Legal Case Summary
Granatino v Radmacher [2010] UKSC 42
Validity of anti-nuptial agreement providing neither party should benefit from the other’s property
Facts
A French investment banker married a very wealthy German national. Prior to the marriage, at the request of the wife’s family, an anti-nuptial agreement was signed by both parties. The agreement provided that each party forego any interest or benefit from the other’s property acquired either before or during the marriage. They had two children but divorced after nine years and the husband claimed ancillary relief against the wife’s assets.
Issues
The husband contended he should not be bound by the terms of the agreement because he was nowhere near as wealthy as the wife, and he had not sought independent legal advice. He argued anti-nuptial agreements are contrary to public policy under MacLeod v MacLeod [2010] 1 AC 298 because the financially weaker party is inevitably under pressure to sign, they exclude the jurisdiction of the court which is unfair, and if they are to be accorded validity, it should be a matter for parliament to legislate to provide for their validity. The wife argued there was no legislation prohibiting such agreements, and parties should be free to agree between themselves how their assets are to be held. The husband entered the agreement of his own free will and should be bound by its terms.
Decision / Outcome
The anti-nuptial agreement was valid. The rule that such agreements are contrary to public policy should no longer apply. A court could give effect to an agreement even if the result is different to that which the court would have ordered. If freely entered into, with all information available to both parties and in the absence of pressure, such agreements should be upheld, unless it would be unfair to do so.
Updated 19 March 2026
This case summary accurately reflects the decision in Granatino v Radmacher [2010] UKSC 42. The Supreme Court’s ruling remains the leading authority on the enforceability of prenuptial (and postnuptial) agreements in England and Wales.

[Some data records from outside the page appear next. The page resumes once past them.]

@[simp] theorem dmaGetStatusReply_keep (a0 : ℕ) (a1 : List Byte) (s : State) :
    (dmaGetStatusReply a0 a1 s).s.part = s.part ∧ (dmaGetStatusReply a0 a1 s).s.fused = s.fused ∧ (dmaGetStatusReply a0 a1 s).s.pending = s.pending ∧ (dmaGetStatusReply a0 a1 s).s.host.flash = s.host.flash ∧ (dmaGetStatusReply a0 a1 s).s.tb.tbEn = s.tb.tbEn ∧ (dmaGetStatusReply a0 a1 s).s.tb.oscFreq = s.tb.oscFreq := by
  unfold dmaGetStatusReply
  refine guarded_keep _ _ _ ?_
  simp

@[simp] theorem irqRouteReply_keep (a0 : ℕ) (a1 : List Byte) (s : State) :
    (irqRouteReply a0 a1 s).s.part = s.part ∧ (irqRouteReply a0 a1 s).s.fused = s.fused ∧ (irqRouteReply a0 a1 s).s.pending = s.pending ∧ (irqRouteReply a0 a1 s).s.host.flash = s.host.flash ∧ (irqRouteReply a0 a1 s).s.tb.tbEn = s.tb.tbEn ∧ (irqRouteReply a0 a1 s).s.tb.oscFreq = s.tb.oscFreq := by
  unfold irqRouteReply
  refine guarded_keep _ _ _ ?_
  simp

@[simp] theorem State.abortSession_keep (s : State) (a1 : ℕ) :
    (s.abortSession a1).part = s.part ∧ (s.abortSession a1).fused = s.fused ∧ (s.abortSession a1).pending = s.pending ∧ (s.abortSession a1).host.flash = s.host.flash ∧ (s.abortSession a1).tb.tbEn = s.tb.tbEn ∧ (s.abortSession a1).tb.oscFreq = s.tb.oscFreq := by
  unfold State.abortSession
  simp

@[simp] theorem State.semAbort_keep (s : State) (a1 : ℕ) :
    (s.semAbort a1).part = s.part ∧ (s.semAbort a1).fused = s.fused ∧ (s.semAbort a1).pending = s.pending ∧ (s.semAbort a1).host.flash = s.host.flash ∧ (s.semAbort a1).tb.tbEn = s.tb.tbEn ∧ (s.semAbort a1).tb.oscFreq = s.tb.oscFreq := by
  unfold State.semAbort
  simp

@[simp] theorem State.abortForce_keep (s : State) (a1 : ℕ) (a2 : ℕ) :
    (s.abortForce a1 a2).part = s.part ∧ (s.abortForce a1 a2).fused = s.fused ∧ (s.abortForce a1 a2).pending = s.pending ∧ (s.abortForce a1 a2).host.flash = s.host.flash ∧ (s.abortForce a1 a2).tb.tbEn = s.tb.tbEn ∧ (s.abortForce a1 a2).tb.oscFreq = s.tb.oscFreq := by
  unfold State.abortForce
  split <;> simp

@[simp] theorem State.abortArrive_keep (s : State) :
    (s.abortArrive).part = s.part ∧ (s.abortArrive).fused = s.fused ∧ (s.abortArrive).pending = s.pending ∧ (s.abortArrive).host.flash = s.host.flash ∧ (s.abortArrive).tb.tbEn = s.tb.tbEn ∧ (s.abortArrive).tb.oscFreq = s.tb.oscFreq := by
  unfold State.abortArrive
  simp

@[simp] theorem State.abortClean_keep (s : State) :
    (s.abortClean).part = s.part ∧ (s.abortClean).fused = s.fused ∧ (s.abortClean).pending = s.pending ∧ (s.abortClean).host.flash = s.host.flash ∧ (s.abortClean).tb.tbEn = s.tb.tbEn ∧ (s.abortClean).tb.oscFreq = s.tb.oscFreq := by
  unfold State.abortClean
  simp

@[simp] theorem State.abortForced_keep (s : State) :
    (s.abortForced).part = s.part ∧ (s.abortForced).fused = s.fused ∧ (s.abortForced).pending = s.pending ∧ (s.abortForced).host.flash = s.host.flash ∧ (s.abortForced).tb.tbEn = s.tb.tbEn ∧ (s.abortForced).tb.oscFreq = s.tb.oscFreq := by
  unfold State.abortForced
  simp

@[simp] theorem State.drawBelow_keep (s : State) (a1 : ℕ) :
    (s.drawBelow a1).2.part = s.part ∧ (s.drawBelow a1).2.fused = s.fused ∧ (s.drawBelow a1).2.pending = s.pending ∧ (s.drawBelow a1).2.host.flash = s.host.flash ∧ (s.drawBelow a1).2.tb.tbEn = s.tb.tbEn ∧ (s.drawBelow a1).2.tb.oscFreq = s.tb.oscFreq := by
  unfold State.drawBelow
  simp

@[simp] theorem State.abortComplete_keep (s : State) :
    (s.abortComplete).part = s.part ∧ (s.abortComplete).fused = s.fused ∧ (s.abortComplete).pending = s.pending ∧ (s.abortComplete).host.flash = s.host.flash ∧ (s.abortComplete).tb.tbEn = s.tb.tbEn ∧ (s.abortComplete).tb.oscFreq = s.tb.oscFreq := by
  unfold State.abortComplete
  simp

@[simp] theorem State.abortUnconfirmed_keep (s : State) :
    (s.abortUnconfirmed).part = s.part ∧ (s.abortUnconfirmed).fused = s.fused ∧ (s.abortUnconfirmed).pending = s.pending ∧ (s.abortUnconfirmed).host.flash = s.host.flash ∧ (s.abortUnconfirmed).tb.tbEn = s.tb.tbEn ∧ (s.abortUnconfirmed).tb.oscFreq = s.tb.oscFreq := by
  unfold State.abortUnconfirmed
  simp

@[simp] theorem State.saveBoot_keep (s : State) (a1 : BootRec) (a2 : Option ℕ) (a3 : NvFin) :
    (s.saveBoot a1 a2 a3).part = s.part ∧ (s.saveBoot a1 a2 a3).fused = s.fused ∧ (s.saveBoot a1 a2 a3).pending = s.pending ∧ (s.saveBoot a1 a2 a3).host.flash = s.host.flash ∧ (s.saveBoot a1 a2 a3).tb.tbEn = s.tb.tbEn ∧ (s.saveBoot a1 a2 a3).tb.oscFreq = s.tb.oscFreq := by
  unfold State.saveBoot
  simp

@[simp] theorem State.openChannels_keep (s : State) :
    (s.openChannels).part = s.part ∧ (s.openChannels).fused = s.fused ∧ (s.openChannels).pending = s.pending ∧ (s.openChannels).host.flash = s.host.flash ∧ (s.openChannels).tb.tbEn = s.tb.tbEn ∧ (s.openChannels).tb.oscFreq = s.tb.oscFreq := by
  unfold State.openChannels
  simp

@[simp] theorem State.enterSafe_keep (s : State) :
    (s.enterSafe).part = s.part ∧ (s.enterSafe).fused = s.fused ∧ (s.enterSafe).pending = s.pending ∧ (s.enterSafe).host.flash = s.host.flash ∧ (s.enterSafe).tb.tbEn = s.tb.tbEn ∧ (s.enterSafe).tb.oscFreq = s.tb.oscFreq := by
  unfold State.enterSafe
  simp

@[simp] theorem State.enterDownload_keep (s : State) :
    (s.enterDownload).part = s.part ∧ (s.enterDownload).fused = s.fused ∧ (s.enterDownload).pending = s.pending ∧ (s.enterDownload).host.flash = s.host.flash ∧ (s.enterDownload).tb.tbEn = s.tb.tbEn ∧ (s.enterDownload).tb.oscFreq = s.tb.oscFreq := by
  unfold State.enterDownload
  simp

@[simp] theorem State.noSlot_keep (s : State) :
    (s.noSlot).part = s.part ∧ (s.noSlot).fused = s.fused ∧ (s.noSlot).pending = s.pending ∧ (s.noSlot).host.flash = s.host.flash ∧ (s.noSlot).tb.tbEn = s.tb.tbEn ∧ (s.noSlot).tb.oscFreq = s.tb.oscFreq := by
  unfold State.noSlot
  simp

@[simp] theorem State.trySlots_keep (s : State) (a1 : ℕ) (a2 : List ℕ) :
    (s.trySlots a1 a2).part = s.part ∧ (s.trySlots a1 a2).fused = s.fused ∧ (s.trySlots a1 a2).pending = s.pending ∧ (s.trySlots a1 a2).host.flash = s.host.flash ∧ (s.trySlots a1 a2).tb.tbEn = s.tb.tbEn ∧ (s.trySlots a1 a2).tb.oscFreq = s.tb.oscFreq := by
  induction a2 generalizing s with
  | nil => simp [State.trySlots]
  | cons b bs ih =>
    unfold State.trySlots
    dsimp only
    repeat' split
    all_goals simp [ih]

@[simp] theorem State.bootSlots_keep (s : State) :
    (s.bootSlots).part = s.part ∧ (s.bootSlots).fused = s.fused ∧ (s.bootSlots).pending = s.pending ∧ (s.bootSlots).host.flash = s.host.flash ∧ (s.bootSlots).tb.tbEn = s.tb.tbEn ∧ (s.bootSlots).tb.oscFreq = s.tb.oscFreq := by
  unfold State.bootSlots
  simp

@[simp] theorem State.romRead_keep (s : State) (a1 : ℕ) :
    (s.romRead a1).part = s.part ∧ (s.romRead a1).fused = s.fused ∧ (s.romRead a1).pending = s.pending ∧ (s.romRead a1).host.flash = s.host.flash ∧ (s.romRead a1).tb.tbEn = s.tb.tbEn ∧ (s.romRead a1).tb.oscFreq = s.tb.oscFreq := by
  unfold State.romRead
  simp

@[simp] theorem State.planKnown_keep (s : State) (a1 : ℕ) :
    (s.planKnown a1).part = s.part ∧ (s.planKnown a1).fused = s.fused ∧ (s.planKnown a1).pending = s.pending ∧ (s.planKnown a1).host.flash = s.host.flash ∧ (s.planKnown a1).tb.tbEn = s.tb.tbEn ∧ (s.planKnown a1).tb.oscFreq = s.tb.oscFreq := by
  unfold State.planKnown
  simp

@[simp] theorem State.bootAgain_keep (s : State) :
    (s.bootAgain).part = s.part ∧ (s.bootAgain).fused = s.fused ∧ (s.bootAgain).pending = s.pending ∧ (s.bootAgain).host.flash = s.host.flash ∧ (s.bootAgain).tb.tbEn = s.tb.tbEn ∧ (s.bootAgain).tb.oscFreq = s.tb.oscFreq := by
  unfold State.bootAgain
  dsimp only
  repeat' split
  all_goals simp

@[simp] theorem State.profileTb_keep (s : State) :
    (s.profileTb).part = s.part ∧ (s.profileTb).fused = s.fused ∧ (s.profileTb).pending = s.pending := by
  unfold State.profileTb
  repeat' split
  all_goals simp

@[simp] theorem State.romStart_keep (s : State) (a1 : ℕ) :
    (s.romStart a1).part = s.part ∧ (s.romStart a1).fused = s.fused ∧ (s.romStart a1).pending = s.pending := by
  unfold State.romStart
  dsimp only
  repeat' split
  all_goals simp

@[simp] theorem State.profileEntry_keep (s : State) (a1 : Reply) (a2 : State → State) (h : ∀ z, (a2 z).part = (z).part ∧ (a2 z).fused = (z).fused ∧ (a2 z).pending = (z).pending ∧ (a2 z).host.flash = (z).host.flash ∧ (a2 z).tb.tbEn = (z).tb.tbEn ∧ (a2 z).tb.oscFreq = (z).tb.oscFreq) (h1 : (a1.s).part = (s).part ∧ (a1.s).fused = (s).fused ∧ (a1.s).pending = (s).pending ∧ (a1.s).host.flash = (s).host.flash ∧ (a1.s).tb.tbEn = (s).tb.tbEn ∧ (a1.s).tb.oscFreq = (s).tb.oscFreq) :
    (s.profileEntry a1 a2).part = s.part ∧ (s.profileEntry a1 a2).fused = s.fused ∧ (s.profileEntry a1 a2).pending = s.pending ∧ (s.profileEntry a1 a2).host.flash = s.host.flash ∧ (s.profileEntry a1 a2).tb.tbEn = s.tb.tbEn ∧ (s.profileEntry a1 a2).tb.oscFreq = s.tb.oscFreq := by
  unfold State.profileEntry
  split
  · simp [h, h1]
  · simp

@[simp] theorem State.applyProfile_keep (s : State) (a1 : ℕ) :
    (s.applyProfile a1).part = s.part ∧ (s.applyProfile a1).fused = s.fused ∧ (s.applyProfile a1).pending = s.pending ∧ (s.applyProfile a1).host.flash = s.host.flash ∧ (s.applyProfile a1).tb.tbEn = s.tb.tbEn ∧ (s.applyProfile a1).tb.oscFreq = s.tb.oscFreq := by
  unfold State.applyProfile
  dsimp only
  repeat' split
  · simp
  · simp
  · simp (disch := (intros; (try dsimp only); (repeat' split) <;> simp))

@[simp] theorem State.sysLocked_keep (s : State) (a1 : ℕ) :
    (s.sysLocked a1).part = s.part ∧ (s.sysLocked a1).fused = s.fused ∧ (s.sysLocked a1).pending = s.pending ∧ (s.sysLocked a1).host.flash = s.host.flash ∧ (s.sysLocked a1).tb.tbEn = s.tb.tbEn ∧ (s.sysLocked a1).tb.oscFreq = s.tb.oscFreq := by
  unfold State.sysLocked
  simp

@[simp] theorem State.tbLocked_keep (s : State) (a1 : ℕ) :
    (s.tbLocked a1).part = s.part ∧ (s.tbLocked a1).fused = s.fused ∧ (s.tbLocked a1).pending = s.pending ∧ (s.tbLocked a1).host.flash = s.host.flash ∧ (s.tbLocked a1).tb.tbEn = s.tb.tbEn ∧ (s.tbLocked a1).tb.oscFreq = s.tb.oscFreq := by
  unfold State.tbLocked
  simp

@[simp] theorem State.streamUnit_keep (s : State) (a1 : Bool) :
    (s.streamUnit a1).part = s.part ∧ (s.streamUnit a1).fused = s.fused ∧ (s.streamUnit a1).pending = s.pending ∧ (s.streamUnit a1).host.flash = s.host.flash ∧ (s.streamUnit a1).tb.tbEn = s.tb.tbEn ∧ (s.streamUnit a1).tb.oscFreq = s.tb.oscFreq := by
  unfold State.streamUnit
  simp

@[simp] theorem State.streamChunk_keep (s : State) (a1 : ℕ) (a2 : ℕ) (a3 : Bool) :
    (s.streamChunk a1 a2 a3).part = s.part ∧ (s.streamChunk a1 a2 a3).fused = s.fused ∧ (s.streamChunk a1 a2 a3).pending = s.pending ∧ (s.streamChunk a1 a2 a3).host.flash = s.host.flash ∧ (s.streamChunk a1 a2 a3).tb.tbEn = s.tb.tbEn ∧ (s.streamChunk a1 a2 a3).tb.oscFreq = s.tb.oscFreq := by
  unfold State.streamChunk
  simp

@[simp] theorem State.unitStreamed_keep (s : State) :
    (s.unitStreamed).part = s.part ∧ (s.unitStreamed).fused = s.fused ∧ (s.unitStreamed).pending = s.pending ∧ (s.unitStreamed).host.flash = s.host.flash ∧ (s.unitStreamed).tb.tbEn = s.tb.tbEn ∧ (s.unitStreamed).tb.oscFreq = s.tb.oscFreq := by
  unfold State.unitStreamed
  simp

@[simp] theorem State.startEngines_keep (s : State) (a1 : ℕ) :
    (s.startEngines a1).part = s.part ∧ (s.startEngines a1).fused = s.fused ∧ (s.startEngines a1).pending = s.pending ∧ (s.startEngines a1).host.flash = s.host.flash ∧ (s.startEngines a1).tb.tbEn = s.tb.tbEn ∧ (s.startEngines a1).tb.oscFreq = s.tb.oscFreq := by
  unfold State.startEngines
  simp

@[simp] theorem State.followerStart_keep (s : State) (a1 : ℕ) :
    (s.followerStart a1).part = s.part ∧ (s.followerStart a1).fused = s.fused ∧ (s.followerStart a1).pending = s.pending ∧ (s.followerStart a1).host.flash = s.host.flash ∧ (s.followerStart a1).tb.tbEn = s.tb.tbEn ∧ (s.followerStart a1).tb.oscFreq = s.tb.oscFreq := by
  unfold State.followerStart
  simp

@[simp] theorem State.leadStart_keep (s : State) :
    (s.leadStart).part = s.part ∧ (s.leadStart).fused = s.fused ∧ (s.leadStart).pending = s.pending ∧ (s.leadStart).host.flash = s.host.flash ∧ (s.leadStart).tb.tbEn = s.tb.tbEn ∧ (s.leadStart).tb.oscFreq = s.tb.oscFreq := by
  unfold State.leadStart
  simp

@[simp] theorem State.mailboxOpen_keep (s : State) :
    (s.mailboxOpen).part = s.part ∧ (s.mailboxOpen).fused = s.fused ∧ (s.mailboxOpen).pending = s.pending ∧ (s.mailboxOpen).host.flash = s.host.flash ∧ (s.mailboxOpen).tb.tbEn = s.tb.tbEn ∧ (s.mailboxOpen).tb.oscFreq = s.tb.oscFreq := by
  unfold State.mailboxOpen
  simp

@[simp] theorem State.imageFail_keep (s : State) (a1 : ℕ) :
    (s.imageFail a1).s.part = s.part ∧ (s.imageFail a1).s.fused = s.fused ∧ (s.imageFail a1).s.pending = s.pending ∧ (s.imageFail a1).s.host.flash = s.host.flash ∧ (s.imageFail a1).s.tb.tbEn = s.tb.tbEn ∧ (s.imageFail a1).s.tb.oscFreq = s.tb.oscFreq := by
  unfold State.imageFail
  simp
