/-! ## The end of a re-parenting (R345) -/

/-- Die `d` has port `l` alone as the port of its clock parent, and its TBPLL locks to it. -/
def State.reparented (s : State) (d l : Nat) : State :=
  (s.forEach (List.range 4) fun t i => t.modLink d i fun p => { p with parent := decide (i = l) }).modDie d fun u =>
    { u with tbLock := true, shtHist := setb u.shtHist 4, happened := u.happened ++ [{ sub := 2, data := l }] }

section
variable {s : State} {d l x : Nat} (hx : s.neighbour d l = some x)
include hx

theorem State.reparentDone_eq (hrep : (s.die d).reparent = true) (hnew : s.newParent d = some l) (hexch : (s.link d l).exch ≠ [])
    (hcut : (s.die d).cutOff = false) : s.reparentDone d = ((s.reparented d l).takeSkew d).refreshUp := by
  obtain ⟨e, es, he⟩ := List.exists_cons_of_ne_nil hexch
  unfold State.reparentDone
  rw [if_pos hrep, hnew]
  dsimp only
  rw [hx, he]
  dsimp only
  rw [hcut]
  rfl

theorem State.reparented_die : ((s.reparented d l).die d).tbLock = true ∧ bit ((s.reparented d l).die d).shtHist 4 = true ∧
    (s.reparented d l).die x = s.die x := by
  refine ⟨?_, ?_, ?_⟩
  · unfold State.reparented
    rw [State.modDie_die, if_pos rfl]
  · unfold State.reparented
    rw [State.modDie_die, if_pos rfl]
    exact bit_setb_same _ (by decide)
  · have hne := (State.neighbour_ne hx).symm
    unfold State.reparented
    rw [State.modDie_die_ne _ hne]
    exact State.forEach_keep (fun t => t.die x) (fun t i => t.modLink d i fun p => { p with parent := decide (i = l) })
      (fun t i => t.modLink_die_ne hne i _) _ s

end

theorem State.reparented_neighbour {s : State} {d l x : Nat} (hx : s.neighbour d l = some x) : (s.reparented d l).neighbour d l = some x := by
  have hpart : (s.reparented d l).part = s.part := by
    unfold State.reparented
    simp
  rw [State.neighbour_of_part hpart, hx]

theorem State.reparented_link {s : State} {d i : Nat} (hi : i < (s.die d).links.length) (h4 : i < 4) (l : Nat) :
    (s.reparented d l).link d i = { s.link d i with parent := decide (i = l) } := by
  unfold State.reparented
  rw [State.modDie_link _ d d i fun _ => by rfl,
    State.forEach_modLink (fun i p => { p with parent := decide (i = l) }) List.nodup_range hi, if_pos (List.mem_range.mpr h4)]

theorem State.reparented_parentPort {s : State} {d l : Nat} (hl : l < (s.die d).links.length) (h4 : l < 4) :
    (s.reparented d l).parentPort d = some l := by
  unfold State.parentPort
  refine List.find?_range_eq_some.mpr ⟨?_, List.mem_range.mpr h4, fun i hi => ?_⟩
  · rw [State.reparented_link hl h4]
    exact decide_eq_true rfl
  · rw [State.reparented_link (by omega) (by omega)]
    simp [Nat.ne_of_lt hi]

theorem State.reparentDone_outcome {s : State} {d l x : Nat} (hx : s.neighbour d l = some x) (hl : l < (s.die d).links.length)
    (hrep : (s.die d).reparent = true) (hnew : s.newParent d = some l) (hexch : (s.link d l).exch ≠ []) (hcut : (s.die d).cutOff = false) :
    ((s.reparentDone d).die d).reparent = false ∧ ((s.reparentDone d).die d).tbLock = true ∧
      ((s.reparentDone d).die d).skew = (s.link d l).mean + (s.die x).skew ∧ bit ((s.reparentDone d).die d).shtHist 4 = true ∧
      ((s.reparentDone d).link d l).parent = true := by
  have h4 := State.neighbour_lt_four hx
  obtain ⟨hlock, hbit, hpeer⟩ := State.reparented_die hx
  have hport := State.reparented_link hl h4 l
  have hmean : ((s.reparented d l).link d l).mean = (s.link d l).mean := by rw [hport]; rfl
  have htaken : ((s.reparented d l).takeSkew d).die d = ((s.reparented d l).die d).takesSkew ((s.link d l).mean + (s.die x).skew) := by
    rw [State.takeSkew_child (State.reparented_parentPort hl h4) (State.reparented_neighbour hx), State.modDie_die, if_pos rfl, hmean, hpeer]
  have hsteady : (s.reparentDone d).steady d = ((s.reparented d l).takeSkew d).steady d := by
    rw [State.reparentDone_eq hx hrep hnew hexch hcut, State.refreshUp_steady]
  rw [State.read_of_steady hsteady Die.reparent fun _ => rfl, State.read_of_steady hsteady Die.tbLock fun _ => rfl,
    State.read_of_steady hsteady Die.skew fun _ => rfl, State.shtHist_of_steady hsteady,
    State.readPort_of_steady hsteady LinkPort.parent fun _ => rfl, State.takeSkew_link, htaken, hport, Die.takesSkew_tbLock,
    Die.takesSkew_shtHist]
  exact ⟨rfl, hlock, rfl, hbit, decide_eq_true rfl⟩

/-! ## The slot plan (R55, R337) -/

/-- What one turn of a loop brings about holds at its end when every turn keeps it. -/
theorem State.forEach_reaches (P : State → Prop) (f : State → Nat → State) (hkeep : ∀ t n, P t → P (f t n)) {a : Nat} (hset : ∀ t, P (f t a))
    {ns : List Nat} (ha : a ∈ ns) (s : State) : P (s.forEach ns f) := by
  induction ns generalizing s with
  | nil => cases ha
  | cons n ns ih =>
    rcases List.mem_cons.mp ha with rfl | hmem
    · exact State.forEach_inv P f hkeep ns _ (hset s)
    · exact ih hmem _

theorem eraseDups_nodup (l : List Nat) : l.eraseDups.Nodup := by
  match l with
  | [] => exact List.nodup_nil
  | a :: as =>
    rw [List.eraseDups_cons]
    exact List.nodup_cons.mpr ⟨by simp [List.mem_eraseDups], eraseDups_nodup _⟩
termination_by l.length
decreasing_by exact Nat.lt_succ_of_le (List.length_filter_le _ _)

Readers should be aware of one significant development: the Law Commission examined this area in its 2014 report Matrimonial Property, Needs and Agreements (Law Com No 343), recommending that qualifying nuptial agreements be given statutory force as binding contracts, provided certain safeguards are met. However, as of 2025, no legislation implementing those recommendations has been enacted. The law therefore continues to rest on the Radmacher principles, meaning prenuptial agreements remain persuasive but not automatically binding, and courts retain discretion to depart from them where enforcement would be unfair — particularly where the needs of children or a financially vulnerable spouse are not met. Students and practitioners should note this ongoing gap between the Law Commission’s proposals and the current legal position.